Performance Comparison of Condition Variables and Atomics in C++20

Contents[Show]

After the introduction to std::atomic_flag in my last post Synchronization with Atomics in C++20, I want to dive deeper. Today, I create a ping-pong game using condition variables, std::atomic_flag, and std::atomic<bool>. Let's play.

 TimelineCpp20CoreLanguage

The key question I want to answer in this post is the following: What is the fastest way to synchronize threads in C++20? I use in this post three different data types: std::condition_variable, std::atomic_flag, and std::atomic<bool>.

To get comparable numbers, I implement a ping-pong game. One thread executes a ping function and the other thread a pong function.
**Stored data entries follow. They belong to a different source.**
/-- Ranges read at issue must not be under a write hold (R76); a record's untrusted word traps (R192). -/
def readAtIssue (s : State) (w : Who) (c : Ctx) (l : List (Nat × Nat)) (go : State → Out) : Out :=
  match l.find? fun r => s.bytesWait w.core r.1 r.2 with
  | some r => .next (s.stallOn w (.bytes w.core r.1 r.2))
  | none =>
    let x := l.foldl (fun (x : State × Option Nat) r => match x.2 with
      | some _ => x
      | none => x.1.checkTile w c.srcKind r.1 r.2) (s, none)
    match x.2 with
    | some off => trapNow x.1 w c .uesram (BitVec.ofNat 64 off)
    | none => go x.1

/-- The records of an instruction: their addresses, then their bytes, read at issue (R75, R76, R154 step 3). -/
def readRecords (s : State) (w : Who) (c : Ctx) (bad : Cause) (size bytes : Nat) (l : List Word) (go : State → Out) : Out :=
  match recordsAt bad size bytes l with
  | .error (cz, t) => trapNow s w c cz t
  | .ok _ => readAtIssue s w c (l.map fun a => (a.toNat, a.toNat + bytes)) go

/-- A record that an instruction reads itself, and not as a command: the tile's table admits it, or the instruction traps (R328). -/
def recordAdmitted (s : State) (w : Who) (c : Ctx) (at_ bytes : Nat) (go : Out) : Out :=
  match s.refusedGranule w.core c.tag .read { lo := at_, hi := at_ + bytes, at_ := at_ } with
  | some g => trapNow (s.logRefusal (.core w.core) c.tag .read (tileAddr w.core g) (s.src w)) w c .acctbl (BitVec.ofNat 64 g)
  | none => go

/-- The frame of an engine command (R154, R155): registers, no acquire outstanding, room in ctr.MX unless it blocks, its records read, its
checks, and its issue, by a pair once. -/
def engine (s : State) (srcs : List Reg) (blocking veb : Bool) (recs : List Reg) (chk : State → Who → Ctx → Chk Plan) : Out :=
  onCtx s fun w c => needRegs s w c srcs none
    (let body (s : State) (w : Who) (c : Ctx) : Out :=
       let act : Out :=
         readRecords s w c .shape 64 64 (recs.map fun r => s.reg w c r.toNat) fun s =>
           match chk s w c with
           | .error (cz, t) => trapNow s w c cz t
           | .ok p => issueCmd s w c p
       if veb then withVeb s w act else act
     onTile s w c (afterCond s w c ((if blocking then id else roomIn s w c .mx) (if blocking then lockstep s w c srcs none body else outward s w c srcs none body))))

/-! Progress (R122, R155, R156, R162). -/

/-- The first command of each part is the one that runs; it waits under holds taken before its own and behind accesses that had waited
then (R155, R217). -/
def Core.runnable (k : Core) (x : Cmd) : Bool :=
  ((k.cmds.find? fun y => y.part == x.part).map (·.id)) == some x.id
    && match k.holds.find? fun h => h.id == x.id with
      | none => true
      | some h =>
        ((k.holds.takeWhile fun y => y.id != x.id).all fun y => !k.bars y h)
          && !(k.blocked.any fun a => h.after.contains (accKey a)
            && (let r : Range := { lo := lpaOf a.pa % 2 ^ 22, hi := lpaOf a.pa % 2 ^ 22 + a.op.bytes }
                h.writes.any (fun y => y.meets r) || (a.op.writes && h.reads.any fun y => y.meets r)))

/-- Replace a command. -/
def State.putCmd (s : State) (c : Nat) (x : Cmd) : State :=
  s.modCore c fun k => { k with cmds := k.cmds.map fun y => if y.id = x.id then x else y }

/-- The flags of a completed command and its pending engine trap (R122, R156). Integer OV never traps. -/
def Ctx.engineFlags (c : Ctx) (f : Flags) (intOv : Bool) (rec_ : Nat) : Ctx :=
  let fp := f &&& (fOV ||| fNX ||| fNV ||| fDZ)
  let trapping : Flags := if intOv then fp &&& ~~~fOV else fp
  let due : Option (Cause × Word × Flags) :=
    if c.pend.eng.isSome then none
    else if f &&& fSI != 0 && bit c.trapen 21 then some (.scalenan, BitVec.ofNat 64 rec_, fSI)
    else if f &&& fAO != 0 && bit c.trapen 20 then some (.accovf, BitVec.ofNat 64 rec_, fAO)
    else if trapping &&& c.enabled != 0 then some (.fpexc, BitVec.ofNat 64 (2 ^ 63 + rec_ * 2 ^ 6 + fp.toNat), fp)
    else none
  match due with
  | none => c.raise f
  | some (cz, t, g) => { (c.raise (f &&& ~~~g)) with pend := { c.pend with eng := some (cz, t) } }
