-- ==== Sys2Proof/Machine/Vector.lean ====
section
/-! DEFINITION. The vector, plane and accumulator commands: what each writes next (R114, R116, R123 to R126, R164 to R168, R173 to R176)
and how far a cc takes it (R162, R163), stopping before the first element that an untrusted word taints (R369). -/
namespace Sys2Proof.Machine

/-- The issuer of a command. -/
def Cmd.who (x : Cmd) (core : Nat) : Who := { core := core, slot := x.slot }

/-- The first untrusted word among the operand bytes named. -/
def State.checkRanges (s : State) (c : Nat) (x : Cmd) : List (Nat × Nat) → State × Option Nat
  | [] => (s, none)
  | r :: l =>
    let k := ((s.ctx? (x.who c)).map Ctx.srcKind).getD 0
    let ck := s.checkTile (x.who c) k r.1 r.2
    match ck.2 with
    | some off => (ck.1, some off)
    | none => ck.1.checkRanges c x l

/-- Write an element that depends on the bytes named, unless one of them is not to be trusted. -/
def elementOf (s : State) (c : Nat) (x : Cmd) (deps : List (Nat × Nat)) (f : State → State × Flags) : State × Cmd :=
  let ck := s.checkRanges c x deps
  match ck.2 with
  | some off => (ck.1, { x with bad := some off, ended := true })
  | none =>
    let r := f ck.1
    (r.1, { x with flags := x.flags ||| r.2, jobs := x.jobs + 1 })

/-- Bytes of element `n`. -/
def Shape.at (h : Shape) (z n : Nat) : Nat × Nat := (h.addr n, h.addr n + z)
/-- The byte of the mask bit of element `n`, if a mask is read. -/
def Shape.maskAt (h : Shape) (n : Nat) : List (Nat × Nat) := if h.men then [(h.mask + n / 8, h.mask + n / 8 + 1)] else []
/-- Bytes of an element of a shape in its own format. -/
def Shape.z (h : Shape) : Nat := fmtBytes h.fmt

/-- An element written under a mask: the mask first, and the operands only where the element is present. -/
def maskedElement (s : State) (c : Nat) (x : Cmd) (d : Shape) (n : Nat) (deps : List (Nat × Nat)) (f : State → State × Flags) :
    State × Cmd :=
  let ck := s.checkRanges c x (d.maskAt n)
  match ck.2 with
  | some off => (ck.1, { x with bad := some off, ended := true })
  | none => if ck.1.maskBit c d n then elementOf ck.1 c x deps f else (ck.1, { x with jobs := x.jobs + 1 })

/-! VOP, VUN. -/

/-- Element `n` of a VOP (R164). -/
def vopJob (s : State) (c : Nat) (x : Cmd) (fn n : Nat) (a b : Shape) : State × Cmd :=
  let d := x.dst
  let z := a.z
  if fn = 11 then
    let ck := s.checkRanges c x (d.maskAt n)
    match ck.2 with
    | some off => (ck.1, { x with bad := some off, ended := true })
    | none =>
      let src := if ck.1.maskBit c d n then a else b
      elementOf ck.1 c x [src.at z n] fun s => (s.putElem c d z n (s.elem c src z n), 0)
  else
    maskedElement s c x d n ([a.at z n, b.at z n] ++ (if fn = 3 then [d.at z n] else [])) fun s =>
      let r := vopElem a.fmt fn d.rm (s.elem c a z n) (s.elem c b z n) (if fn = 3 then s.elem c d z n else 0)
      (s.putElem c d d.z n r.1, r.2)

/-- The elements of one row of a source, absent where its mask says so, and the bytes they are read from. -/
def State.rowOf (s : State) (c : Nat) (a : Shape) (row n : Nat) : List (Option Nat) :=
  (List.range n).map fun i => if s.maskBit c a (a.index i row) then some (s.elem c a a.z (a.index i row)) else none
/-- The bytes that the first `n` elements of a row depend on: their mask bits, then those of them that are present (R161, R369). -/
def State.rowBytes (s : State) (c : Nat) (a : Shape) (row n : Nat) : List (Nat × Nat) :=
  let l := (List.range n).map fun i => a.index i row
  (l.map a.maskAt).flatten ++ (l.filter fun i => s.maskBit c a i).map fun i => a.at a.z i

/-- The elements of a softmax row before the first tainted one: those that a trusted mask bit leaves out, which are +0 (R166, R369). -/
def State.leadingZeros (s : State) (c : Nat) (x : Cmd) (a : Shape) : List Nat → State
  | [] => s
  | i :: l =>
    let ck := s.checkRanges c x (a.maskAt i)
    if ck.2.isSome || ck.1.maskBit c a i then ck.1 else (ck.1.putElem c x.dst x.dst.z i 0).leadingZeros c x a l

/-- The softmax row from element `n` on, read whole before any of it is written (R160, R166). -/
def softJob (s : State) (c : Nat) (x : Cmd) (n : Nat) (a : Shape) : State × Cmd :=
  let d := x.dst
  let e0 := a.ext 0
  let row := n / e0
  let ck := s.checkRanges c x (s.rowBytes c a row e0)
  match ck.2 with
  | some off =>
    (ck.1.leadingZeros c x a ((List.range e0).map fun i => a.index i row), { x with bad := some off, ended := true })
  | none =>
    let r := softRow a.fmt d.fmt d.rm (ck.1.rowOf c a row e0)
    ((r.1.zip (List.range e0)).foldl (fun s p => s.putElem c d d.z (d.index p.2 row) p.1) ck.1,
      { x with flags := x.flags ||| r.2, jobs := x.jobs + e0 })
For simplicity reasons, I call the thread executing the ping function the ping thread and the other thread the pong thread. The ping thread waits for the notification of the pong threads and sends the notification back to the pong thread. The game stops after 1,000,000 ball changes. I perform each game five times to get comparable performance numbers.

I made my performance test with the brand new Visual Studio compiler because it already supports synchronization with atomics. Additionally, I compiled the examples with maximum optimization (/Ox).

windowsCompiler

Let me start with the C++11.

Condition Variables

 

// pingPongConditionVariable.cpp

#include <condition_variable>
#include <iostream>
#include <atomic>
#include <thread>

bool dataReady{false};

std::mutex mutex_;
std::condition_variable condVar1;          // (1)
std::condition_variable condVar2;          // (2)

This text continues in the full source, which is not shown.